We found distinct DIPG histone codes after treatment with JQ1, a BET/ bromodomain inhibitor. BET domain proteins are epigenetic readers that bind acetylated histones via their bromodomain region to regulate gene transcription [46–48]. BET inhibitors dislodge acetylated histone readers from chromatin, leading to oncogene repression [49–51]. JQ1 is the best known BET inhibitor, and induces a dose-dependent reduction in DIPG cell viability and genomic H3K27ac in vitro and in vivo [7, 52, 53]. Our results showed increased mono- and/or di-methylation of multiple residues with JQ1 treatment, consistent with previous reports that JQ1 globally reduces acetylation and increases methylation [7]. Since mono-methylation of H3K27, H3K79, and H4K20 are all linked to gene activation, whereas tri-methylation of H3K27 and H3K79 are linked to repression [54], these findings may provide additional insight into the mechanism by which BRDi alters tumorigenic gene expression in DIPG. H4K20me, which is functional in DNA repair, represents a binding site for the 53BP1 protein; H3K9me3 and H4K20me3 represent epigenetic markers important to the function of 53BP1 in non-homologous end joining (NHEJ) repair [55]. In line with these known functions, pathways analysis of differential gene expression profiles implicated nucleotide excision repair and DNA mismatch repair via NHEJ as top activated pathways in JQ1 treated cells, compared to controls. As such, additional studies of the mechanism by which JQ1 may augment response to RT are necessary. Lastly, we also observed that reduction of histone acetylation in DIPG was greatest at 24 h, which may be important to consider when determining JQ1 dosing regimens.

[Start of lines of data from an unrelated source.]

-- ==== Sys2Proof/Machine/Fabric.lean ====
section
/-! DEFINITION. Acknowledgement, congestion, retransmission, egress, associations and ports (R350 to R357, R380 to
R406). -/
namespace Sys2Proof.Machine

/- Purposes of messages. -/

/-- A message has succeeded (R355): a completion's slot is free (R428), a command's last result write lets it complete
(R369), a trigger's write completes its CHIT_WAIT (R444). -/
def msgDone (p : Purpose) (s : State) : State :=
  match p with
  | .none => s
  | .completion r slot => freeSlot r slot s
  | .result cmd =>
    if outstanding s (.result cmd) then s else
    match cmdOf s cmd with
    | some c => match c.wait, c.outcome with
      | .results, some (st, w) => complete cmd st w s
      | _, _ => s
    | none => s
  | .remoteWrite cmd =>
    match cmdOf s cmd with
    | some c => match c.outcome with
      | some (st, w) => complete cmd st w s
      | none => s
    | none => s
  | .readReq _ => s

/- Acknowledgement. -/

/-- The SACK bits over a cumulative PSN (R353). -/
def sackBytes (cum : Nat) (seen : List Nat) : Bytes :=
  (List.range 32).map (fun b => BitVec.ofNat 8 (sumBy (fun i =>
    if seen.contains (psnAdd cum (1 + 8 * b + i)) then 2 ^ i else 0) (List.range 8)))

/-- The latest NAK sent that refers to a PSN at or below the cumulative one, or 0 (R353). -/
def nakHigh (x : Conn) : Nat :=
  match (x.naksOut.filter (fun n => !(later n.2 x.rxCum))).getLast? with
  | some n => n.1
  | none => 0

/-- Send an ACK caused by a packet that arrived at an instant (R351, R353). An LY-7 gets no SACK (R366). -/
def sendAck (c : Nat) (cause : Frame) (arrived : Nat) (s : State) : State :=
  let x := connOf s c
  let seen := if isLy7 s (connPeer s c) then [] else x.rxSeen
  let payload := leBytes 4 x.rxCum ++ leBytes 4 cause.sendTs ++ leBytes 4 ((s.localTime - arrived) / 8)
    ++ leBytes 4 (nakHigh x) ++ sackBytes x.rxCum seen
  sendUnsequenced c cause.port cause.udpSrc opAck payload
    (onConn c (fun x => { x with ackPending := 0, ackFrame := none }) s)

/-- Acknowledge a packet that asks for no ACK at once: after 16 packets, or by the delayed ACK (R356). -/
def ackLater (c : Nat) (f : Frame) (s : State) : State :=
  let x := connOf s c
  if 16 ≤ x.ackPending + 1 then sendAck c f s.localTime s
  else putConn { x with ackPending := x.ackPending + 1, ackFrame := some (x.ackFrame.getD f),
                        ackAt := if x.ackPending = 0 then s.localTime else x.ackAt } s

/-- The delayed ACK of a connection (R356). -/
def delayedAck (c : Nat) (s : State) : State :=
  let x := connOf s c
  match x.ackFrame with
  | none => s
  | some f => sendAck c f x.ackAt (reach (x.ackAt + 2000) s)

/- Retransmission. -/

/-- Halve the congestion window, at most once per round trip (R384). -/
def halveWindow (c : Nat) (s : State) : State :=
  let x := connOf s c
  if s.localTime - x.lastHalve < x.srtt ∧ x.lastHalve ≠ 0 then s
  else wr .fabConnCcCwnd c (max (maxPayload s) (rd s .fabConnCcCwnd c / 2)) (putConn { x with lastHalve := s.localTime } s)

/-- The 3-ACK rule of R357 on the packets of a connection. -/
def fastRetransmit (c : Nat) (s : State) : State :=
  let lost := ((connOf s c).unacked).filter (fun p => 3 ≤ p.later)
  each lost (fun p s => halveWindow c (resend c p s)) s

/- Congestion. -/

/-- The congestion window's least value (R382). -/
def cwndMin (s : State) : Nat := maxPayload s

/-- The congestion window's greatest value (R407). -/
def cwndMax (s : State) : Nat := rd s .fabCcCfgCwndMax 0 * 1024

/-- TARGET in ns (R407). -/
def ccTarget (s : State) : Nat := rd s .fabCcCfgTarget 0 * 100

/-- The path state of a path value. -/
def pathOf (x : Conn) (k : Nat) : PathSt :=
  (x.paths.find? (fun p => p.value == k)).getD { value := k, cur := none, prev := none, above := 0, avoidUntil := 0 }

/-- Store the path state of a path value. -/
def putPath (p : PathSt) (x : Conn) : Conn := { x with paths := p :: drop (fun q => q.value == p.value) x.paths }

/-- The least of two samples where they exist. -/
def minOpt : Option Nat → Option Nat → Option Nat
  | none, b => b
  | a, none => a
  | some a, some b => some (min a b)

/-- Avoid a path value after enough samples above TARGET, unless no path would be left (R385). -/
def avoidPath (c k : Nat) (s : State) : State :=
  let x := connOf s c
  let p := pathOf x k
  let mask := rd s .fabConnCcAvoided c
  let t := wr .fabConnCcAvoided c (mask ||| 2 ^ k)
    (putConn (putPath { p with above := 0, avoidUntil := s.localTime + 1000 * rd s .fabCcCfgHoldUs 0 } x) s)
  if p.above < rd s .fabCcCfgAvoidN 0 ∨ bit mask k ∨ rd s .fabConnCfgPathsM1 c < k ∨ (usableValues t c).isEmpty then s else t

/-- One RTT sample of a path, in units of 8 ns, covering a number of bytes (R357, R380 to R385). (PRESUMED: log entry 44.) -/
def rttSample (c k r bytes : Nat) (s : State) : State :=
  let x := connOf s c
  let ns := 8 * r
  let x := if x.rttSeen then
      let d := if ns < x.srtt then x.srtt - ns else ns - x.srtt
      { x with rttvar := (3 * x.rttvar + d) / 4, srtt := (7 * x.srtt + ns) / 8 }
    else { x with srtt := ns, rttvar := ns / 2, rttSeen := true }
  let p := pathOf x k
  let p := { p with cur := minOpt p.cur (some r) }
  let base := (minOpt p.cur p.prev).getD r
  let q := 8 * (r - base)
  let above := decide (ccTarget s < q)
  let p := { p with above := if above then p.above + 1 else 0 }
  let w := rd s .fabConnCcCwnd c
  let t := ccTarget s
  let cut := bytes != 0 && above && decide (x.srtt ≤ s.localTime - x.lastCut)
  let w' := if bytes = 0 then w else if !above then min (cwndMax s) (w + rd s .fabCcCfgAi 0 * 1024 * bytes / max w 1)
    else if cut then max (cwndMin s) (w - (w * rd s .fabCcCfgBeta 0 * (q - t) + 256 * q - 1) / (256 * q))
    else w
  let x := { x with lastCut := if cut then s.localTime else x.lastCut }
  let s := putConn (putPath p x) s
  let s := wr .fabConnCcCwnd c w' (wr .fabConnCcBaseRtt c (min base 0xFFFF) (wr .fabConnCcQdelay c (min (q / 8) 0xFFFF) s))
  avoidPath c k s

/-- The computed RTO in ns (R357). (PRESUMED: log entry 44.) -/
def computedRto (x : Conn) : Nat := max 20000 (x.srtt + 4 * x.rttvar)

/-- Show the RTO of a connection (R375). -/
def showRto (c : Nat) (s : State) : State := wr .fabConnStateRtoUs c (min ((connOf s c).rto / 1000) 0xFFFF) s

/-- Messages whose condition of R355 now holds succeed. -/
def settleMsgs (c : Nat) (s : State) : State :=
  let x := connOf s c
  let ok := fun (m : Nat × Purpose × Nat) => m.2.2 == 0 || !(later m.2.2 x.rxCum)
  each (x.doneMsgs.filter ok) (fun m => msgDone m.2.1)
    (putConn { x with doneMsgs := x.doneMsgs.filter (fun m => !ok m) } s)

/-- What an ACK says (R353). -/
structure AckInfo where
  cum     : Nat
  echo    : Nat
  delay   : Nat
  high    : Nat
  sack    : Nat

/-- Read an ACK's payload (R353). -/
def ackInfo (bs : Bytes) : AckInfo :=
  { cum := leAt bs 0 4, echo := leAt bs 4 4, delay := leAt bs 8 4, high := leAt bs 12 4, sack := leAt bs 16 32 }

/-- An ACK covers a PSN. -/
def AckInfo.covers (a : AckInfo) (psn : Nat) : Bool :=
  !(later psn a.cum) || (let d := psnDist psn a.cum; 1 ≤ d && d ≤ 256 && bit a.sack (d - 1))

Because fresh DIPG tissue is very rare, we chose to analyze archival post-mortem tissue specimens for this study, raising the possibility of treatment-induced effects. However, the patterns of peptide abundance observed in tumor tissues were similar to treatment-naïve cell lines. Analysis of treatment fresh tumor tissue specimens with this approach will be crucial to teasing out tumor biology from the effects of therapy. Optimization of our technical approach to minimize the amount of starting tumor tissue necessary for this purpose is currently underway.
Conclusions
In summary, targeted histone tail mass spectrometry of high grade glioma cell lines and tissues, including rare DIPG tumor tissue specimens, reveals distinct peptide modification states by H3.3K27M mutation status. Our study is the first to quantify the H3.3K27M peptide in DIPG, representing an exciting new opportunity to apply this technique on clinical specimens at diagnosis, and potentially throughout the course of treatment to guide clinical management. We also distinct epigenetic signatures of DIPG, including H3K36me2 and H4K16ac, which may represent novel therapeutic vulnerabilities for more effective treatment of this devastating disease.
Supplementary Information
Acknowledgements
The authors would like to thank Rintaro Hashizume, MD, PhD for generous donation of cell lines, and all patients and their families for generous donation of tissue specimens for study.
Abbreviations
- DIPG
Diffuse intrinsic pontine glioma
- BRDi
Bromodomain inhibition
- PTMs
Post-translational modifications
- BRD2/4
Bromodomain proteins 2 and 4
- BET
Bromodomain and extra terminal domain
- WT
wild-type
- K27me2/3
K27 di- and tri-methylation
- RT
Radiation treatment
- DSBs
DNA double-strand breaks
Authors’ contributions
SA and JMC performed the experiments, analyzed the data, and wrote the manuscript, TH, DL, JAM MAZ, JQ, and MB performed the experiments, MK, JN, NLK, and PMT provided conceptualization and resources, AMS provided conceptualization and resources, analyzed the data, and wrote the manuscript. All authors read and approved the final manuscript.
Funding
This work was supported by the National Institute of Neurological Disorders and Stroke (K08NS097624), the National Resource for Translational and Developmental Proteomics (P41 GM108569), National Cancer Institute (CCSG P30 CA060553), the Sherman Fairchild Foundation, the Northwestern Proteomics Core Facility, the Pediatric Cancer Research Foundation, the Frankel Foundation, the Lurie Children’s Hospital Faculty Practice Plan, and Northwestern University Clinical and Translational Sciences Institute. Adult tissue was provided by the Northwestern Nervous System Tumor Bank, which is supported by the P50CA221747 SPORE for Translational Approaches to Brain Cancer.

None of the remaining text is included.